White Bear felt his cheeks burn; the Winnebago Prophet might as well have slapped him.
He remembered, so long ago it now seemed, though it was really only nine months, when Pere Isaac, speaking at Pierre's funeral, had called White Bear "the fruit of sin." He had thought then that no red man would speak so demeaningly of his parentage, and here now was a shaman of the red men who did.
Black Hawk said, "White Bear has always been one of us. He has seen visions. He has saved many lives. The mark of the Bear, one of the most powerful spirits, is on him. Let him do as he thinks best."
The Prophet said, "The spirits have told me a man should not have more than one wife."
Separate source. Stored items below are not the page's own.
-- ==== Sys2Proof/Machine/Clu.lean ====
section
/-!
DEFINITION. The CLU instructions (major 0x18, R244 to R254).
-/
namespace Sys2Proof.Machine

/-- TRAPINFO of a HANDLE trap of a CLU instruction (R254). -/
def handleInfo (reason : Nat) : Word := BitVec.ofNat 32 (127 + 512 + reason * 2 ^ 24)

/-- The buffer entry that a handle of a core's cluster names, changed (R244). -/
def State.modBuf (s : State) (c : Nat) (h : Word) (f : Buf → Buf) : State :=
  s.modCore (handleHome c h) fun x =>
    { x with bufs := tset {} x.bufs (handleIdx h) (f (tget {} x.bufs (handleIdx h))) }

/-- A handle whose entry still waits in a queue; others have gone stale there (R247). -/
def State.queuedOk (s : State) (c : Nat) (h : Word) : Bool :=
  let e := s.handleBuf c h
  decide (e.gen = bits h 31 20 ∧ e.state = 2)

/-- The handles that wait in queue `q` of a block (R246). -/
def State.queueOf (s : State) (c : Nat) (k : Block) (q : Nat) : List Word :=
  (tget [] k.hq q).filter (s.queuedOk c)

/-- How many handles wait in queue `q` of the block number `uid` (R244, R246). -/
def State.inQueue (s : State) (uid q : Nat) : Nat :=
  (s.cores.map fun kc => (kc.2.bufs.filter fun e => decide (e.2.state = 2 ∧ e.2.buid = uid ∧ e.2.hq = q)).length).sum

/-- Where block `n` of a gang is: resident at a core and slot, context-saved from a core, or ended. -/
inductive Whereabouts where
  | here (core slot : Nat) (k : Block)
  | saved (core : Nat) (v : Saved)
  | gone

/-- A block of that launch and gang with that BLOCKID. -/
def Block.isMember (k : Block) (launch gang n : Nat) : Bool :=
  decide (k.launch = launch ∧ k.gang = gang ∧ k.blockId = n) && k.task.isNone && !k.amsg

/-- Where block `n` of the issuing gang is, in its cluster or, after a restore, in another (R236, R250); the block
of a task or of a message handler is a gang of its own (R209, R230). -/
def State.gangBlock (s : State) (cx : Ctx) (n : Nat) : Whereabouts :=
  let mine (k : Block) : Bool := k.isMember cx.blk.launch cx.blk.gang n && !k.ended
  if cx.blk.task.isSome || cx.blk.amsg then .here cx.core cx.grp.block cx.blk
  else
    match s.cores.findSome? fun kc => (kc.2.blocks.find? fun kb => mine kb.2).map fun kb => (kc.1, kb.1, kb.2) with
    | some (c, b, k) => .here c b k
    | none =>
      match s.cores.findSome? fun kc => (kc.2.saved.find? fun v => mine v.block).map fun v => (kc.1, v) with
      | some (c, v) => .saved c v
      | none => .gone

/-- Whether HGIVE or HDROP must still wait for its handle (R248). -/
def giveBusy (s : State) (cx : Ctx) (h : Word) (stores : Nat) : Bool :=
  let x := s.core cx.core
  (x.groups.any fun kg => decide (kg.2.block = cx.grp.block) &&
    kg.2.q.stores.any fun o => decide (o.handle = some h)) ||
  ((x.blockCmds cx.grp.block).any fun m => m.names h) ||
  ((s.cluster (clusterOf cx.core)).entries.any fun e =>
    decide (e.core = cx.core ∧ e.buid = cx.blk.uid ∧ ¬(e.kind = 2 ∧ e.state = 2)) && e.names h) ||
  decide (cx.grp.q.stOut < stores)

/-- Whether an HGIVE of the issuing group that issued before number `n` still waits to give to the same
queue: handles of one group enter in issue order (R246; log entry 40). -/
def giveBefore (cx : Ctx) (blk q n : Nat) : Bool :=
  cx.grp.splits.any fun p => decide (p.eff = 3) && match p.await with
    | .give _ _ m b r => decide (m < n ∧ b = blk ∧ r = q)
    | _ => false

/-- A buffer entry that waits in queue `q` of the block number `uid` in slot `b` of core `c` (R244). -/
def Buf.queued (e : Buf) (c b q uid : Nat) : Buf :=
  { e with state := 2, hq := q, hcore := coreNo c, hblk := b, buid := uid }

/-- A handle appended to a queue of a block (R246). -/
def Block.enqueue (k : Block) (q : Nat) (h : Word) : Block :=
  { k with hq := tset [] k.hq q (tget [] k.hq q ++ [h]) }

/-- The same for a saved block, which must now return to the core and slot that it left (R247, R277). -/
def Saved.enqueue (v : Saved) (q : Nat) (h : Word) : Saved :=
  { v with block := { v.block.enqueue q h with pinSlot := true }, late := v.late || !v.block.pinSlot }

/-- The handle, still valid, enters queue `q` of block `blk` of the gang, resident or saved; it waits while
the queue is full, and is freed when the block has ended (R247, R250, R277). -/
def giveTo (f : FmtE) (i : Instr) (h : Word) (stores num : Nat) (s : State) (cx : Ctx) : Out :=
  let q := f.ch.toNat
  let n := f.imm16.toNat % 4
  let wait := s.waitIn cx i (.give h stores num n q)
  let done (t : State) : Out := (t.expose cx.core cx.grp.block).advance cx f.lx
  match s.gangBlock cx n with
  | .gone => done (s.modBuf cx.core h Buf.freed)
  | .here c b k =>
    if 16 ≤ s.inQueue k.uid q then wait
    else done ((s.modBuf cx.core h fun e => e.queued c b q k.uid).modBlock c b fun k => k.enqueue q h)
  | .saved c v =>
    if 16 ≤ s.inQueue v.block.uid q then wait
    else done ((s.modBuf cx.core h fun e => e.queued c v.slot q v.block.uid).modCore c fun x =>
      { x with saved := x.saved.map fun w => if w = v then v.enqueue q h else w })

/-- An HGIVE numbered `num` of a handle: it fails when the handle is no longer valid, waits as R246 and, for
`own`, R248 give, and gives (R250). -/
def giveNow (f : FmtE) (i : Instr) (own : Bool) (h : Word) (stores num : Nat) (s : State) (cx : Ctx) : Out :=
  let r := s.handleReason cx.core cx.grp.block h
  if r ≠ 0 then s.trap cx cHANDLE (handleInfo r)
  else if giveBefore cx (f.imm16.toNat % 4) f.ch.toNat num || (own && giveBusy s cx h stores) then
    s.waitIn cx i (.give h stores num (f.imm16.toNat % 4) f.ch.toNat)
  else giveTo f i h stores num s cx

/-- HGIVE of an existing handle (R250). -/
def execHgive (f : FmtE) (s : State) : Out :=
  s.issue fun cx =>
    match cx.sp.await with
    | .give h stores num _ _ => giveNow f (.hgive f) true h stores num s cx
    | _ =>
      let h := cx.s f.sa.toNat
      let r := s.handleReason cx.core cx.grp.block h
      if !cx.anyLaunched then s.advance cx f.lx
      else if r ≠ 0 then s.trap cx cHANDLE (handleInfo r)
      else if cx.blk.gangSize ≤ f.imm16.toNat % 4 then s.trap cx cHANDLE (handleInfo 4)
      else giveNow f (.hgive f) true h cx.grp.q.stIn s.uidSeq { s with uidSeq := s.uidSeq + 1 } cx

/-- A new handle (R245). -/
def newHandle (gen core idx : Nat) : Word :=
  BitVec.ofNat 32 (gen * 2 ^ 20 + coreNo core * 2 ^ 18 + idx * 2 ^ 10)

/-- HGIVE in its make form (R250). -/
def execHgiveMake (f : FmtE) (s : State) : Out :=
  s.issue fun cx =>
    match cx.sp.await with
    | .give h stores num _ _ => giveNow f (.hgiveMake f) false h stores num s cx
    | _ =>
      let base := (cx.s f.sa.toNat).toNat
      let len := (cx.s f.sb.toNat).toNat
      if !cx.anyLaunched then (s.setS cx f.sd.toNat 0).advance cx f.lx
      else if base % 32 ≠ 0 ∨ len % 32 ≠ 0 ∨ len = 0 ∨ cx.blk.usable < base + len then
        s.trap cx cSPADBOUND 127
      else
        match leastFrom (fun i => (tget {} (s.core cx.core).bufs i).state == 0) 0 256 with
        | none => (s.setS cx f.sd.toNat 0).advance cx f.lx
        | some i =>
          if cx.blk.gangSize ≤ f.imm16.toNat % 4 then s.trap cx cHANDLE (handleInfo 4)
          else
            let h := newHandle (tget {} (s.core cx.core).bufs i).gen cx.core i
            let s1 := (s.modBuf cx.core h fun e =>
              { e with state := 1, hcore := coreNo cx.core, hblk := cx.grp.block, home := cx.grp.block
                       len32 := len / 32, base := cx.blk.base + base }).setS cx f.sd.toNat h
            giveNow f (.hgiveMake f) false h 0 s.uidSeq { s1 with uidSeq := s1.uidSeq + 1 } cx

/-- The number of an HTAKE's arrival at its queue: kept while it waits (R251). -/
def Await.arrival (a : Await) (now : Nat) : Nat :=
  match a with
  | .take _ n => n
  | _ => now

/-- How many HTAKEs of the issuing block reached the queue before arrival `n` and wait there still: the
oldest handles are theirs (R251; log entry 68). -/
def takersBefore (s : State) (cx : Ctx) (q n : Nat) : Nat :=
  (((s.core cx.core).groups.filter fun kg => decide (kg.2.block = cx.grp.block)).map fun kg =>
    (kg.2.splits.filter fun p => decide (p.wait = 3) && match p.await with
      | .take r m => decide (r = q ∧ m < n)
      | _ => false).length).sum

/-- The oldest handle of a queue after the first `k` taken by the issuing block (R251). -/
def takeFrom (f : FmtE) (s : State) (cx : Ctx) (k : Nat) : Option State :=
  let q := f.ch.toNat
  let l := s.queueOf cx.core cx.blk q
  match l[k]? with
  | none => none
  | some h =>
    let rest := l.eraseIdx k
    some ((((s.modBuf cx.core h fun e =>
      { e with state := 1, hq := 0, hcore := coreNo cx.core, hblk := cx.grp.block, buid := 0 }).modB cx fun k =>
        { k with hq := tset [] k.hq q rest }).expose cx.core cx.grp.block).setS cx f.sd.toNat h)

/-- HTAKE (R251): waits while the queue is empty; the HTAKEs that wait take in the order in which they
came. -/
def execHtake (f : FmtE) (s : State) : Out :=
  s.issue fun cx =>
    let q := f.ch.toNat
    let n := cx.sp.await.arrival s.uidSeq
    match takeFrom f s cx (takersBefore s cx q n) with
    | some t => t.advance cx f.lx
    | none =>
      match cx.sp.await with
      | .take r m => s.waitIn cx (.htake f) (.take r m)
      | _ => { s with uidSeq := s.uidSeq + 1 }.waitIn cx (.htake f) (.take q s.uidSeq)

/-- HTAKET (R251): writes 0 when the queue is empty. -/
def execHtaket (f : FmtE) (s : State) : Out :=
  s.issue fun cx =>
    match takeFrom f s cx (takersBefore s cx f.ch.toNat s.uidSeq) with
    | some t => t.advance cx f.lx
    | none => (s.setS cx f.sd.toNat 0).advance cx f.lx

/-- BLOCKID of the block at a slot of a core, resident or saved. -/
def State.blockIdAt (s : State) (c b : Nat) : Nat :=
  match s.block? c b with
  | some k => k.blockId
  | none =>
    match (s.core c).saved.find? fun v => v.slot == b && v.block.pinSlot && !v.late with
    | some v => v.block.blockId
    | none => 0

/-- BLOCKID of the block of a number, resident or saved. -/
def State.blockIdOf (s : State) (uid : Nat) : Nat :=
  (s.cores.findSome? fun kc =>
    ((kc.2.blocks.find? fun kb => kb.2.uid == uid).map (·.2.blockId)).or
      ((kc.2.saved.find? fun v => v.block.uid == uid).map (·.block.blockId))).getD 0

/-- The handle status word (R252). -/
def State.handleWord (s : State) (cx : Ctx) (h : Word) : Word :=
  let e := s.handleBuf cx.core h
  let c := clusterOf cx.core * 4 + e.hcore
  if bits h 9 0 ≠ 0 ∨ e.gen ≠ bits h 31 20 ∨ e.state = 0 then 0
  else if e.state = 2 then
    BitVec.ofNat 32 (3 * 2 ^ 26 + s.blockIdOf e.buid * 2 ^ 24 + e.len32)
  else if c = cx.core ∧ e.hblk = cx.grp.block then BitVec.ofNat 32 (2 ^ 26 + e.len32)
  else BitVec.ofNat 32 (2 * 2 ^ 26 + s.blockIdAt c e.hblk * 2 ^ 24 + e.len32)

/-- HSTAT (R252). -/
def execHstat (f : FmtE) (s : State) : Out :=
  s.issue fun cx => (s.setS cx f.sd.toNat (s.handleWord cx (cx.s f.sa.toNat))).advance cx f.lx

/-- An HDROP of a handle: it fails when the handle is no longer valid, waits as R248 gives, and frees the
buffer (R253). -/
def dropNow (f : FmtE) (h : Word) (stores : Nat) (s : State) (cx : Ctx) : Out :=
  let r := s.handleReason cx.core cx.grp.block h
  if r ≠ 0 then s.trap cx cHANDLE (handleInfo r)
  else if giveBusy s cx h stores then s.waitIn cx (.hdrop f) (.drop h stores)
  else ((s.modBuf cx.core h Buf.freed).expose cx.core cx.grp.block).advance cx f.lx

/-- HDROP (R248, R253). -/
def execHdrop (f : FmtE) (s : State) : Out :=
  s.issue fun cx =>
    match cx.sp.await with
    | .drop h stores => dropNow f h stores s cx
    | _ => dropNow f (cx.s f.sa.toNat) cx.grp.q.stIn s cx

end Sys2Proof.Machine
end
Black Hawk glared at him. "That is foolish talk. I have been content to have one wife, Singing Bird. But my son, Wolf Paw, has two wives, and many of our chiefs and braves have two or three wives. And when many men die in battle, many women need to be cared for."
Flying Cloud grunted and fell silent.
White Bear took his leave of Black Hawk and threaded his way among the shelters and past the small campfires where beef was still roasting on spits.
Redbird must agree to his plan before he could tell it to Nancy. He was afraid; afraid that she would say no, and afraid that his request would hurt her.
When he reached his wickiup he called Redbird out, and they walked through the camp together.
"Sun Woman is with the yellow-haired woman in the wickiup," Redbird said. "Sun Woman speaks to her in the pale eyes' language that she learned from your father. I think the yellow-hair is not so frightened anymore."
"That is good," said White Bear gloomily, "because Black Hawk says she must remain a prisoner."
Redbird sighed. "I feared he would say that."
They climbed a low hill north of the camp and sat on a huge half-buried boulder overlooking a small lake. A newly risen crescent moon was reflected in the still black water.
White Bear put his hand on Redbird's belly and felt the movement of the child within her.
Redbird said, "What is this woman to you?"
White Bear stiffened. Would she understand? Would she believe him?
White Bear searched his mind for a way to explain. "She was a friend to me when I lived at Victor."
"Was she your woman?" Redbird asked.
"No. She wanted to be, but I would not let it happen, because I knew that one day I must leave her."
_And I feared that if I let myself love Nancy I would never return to my people, and to you._
"You did not even lie with her?"
"No."
"I would be foolish to believe that."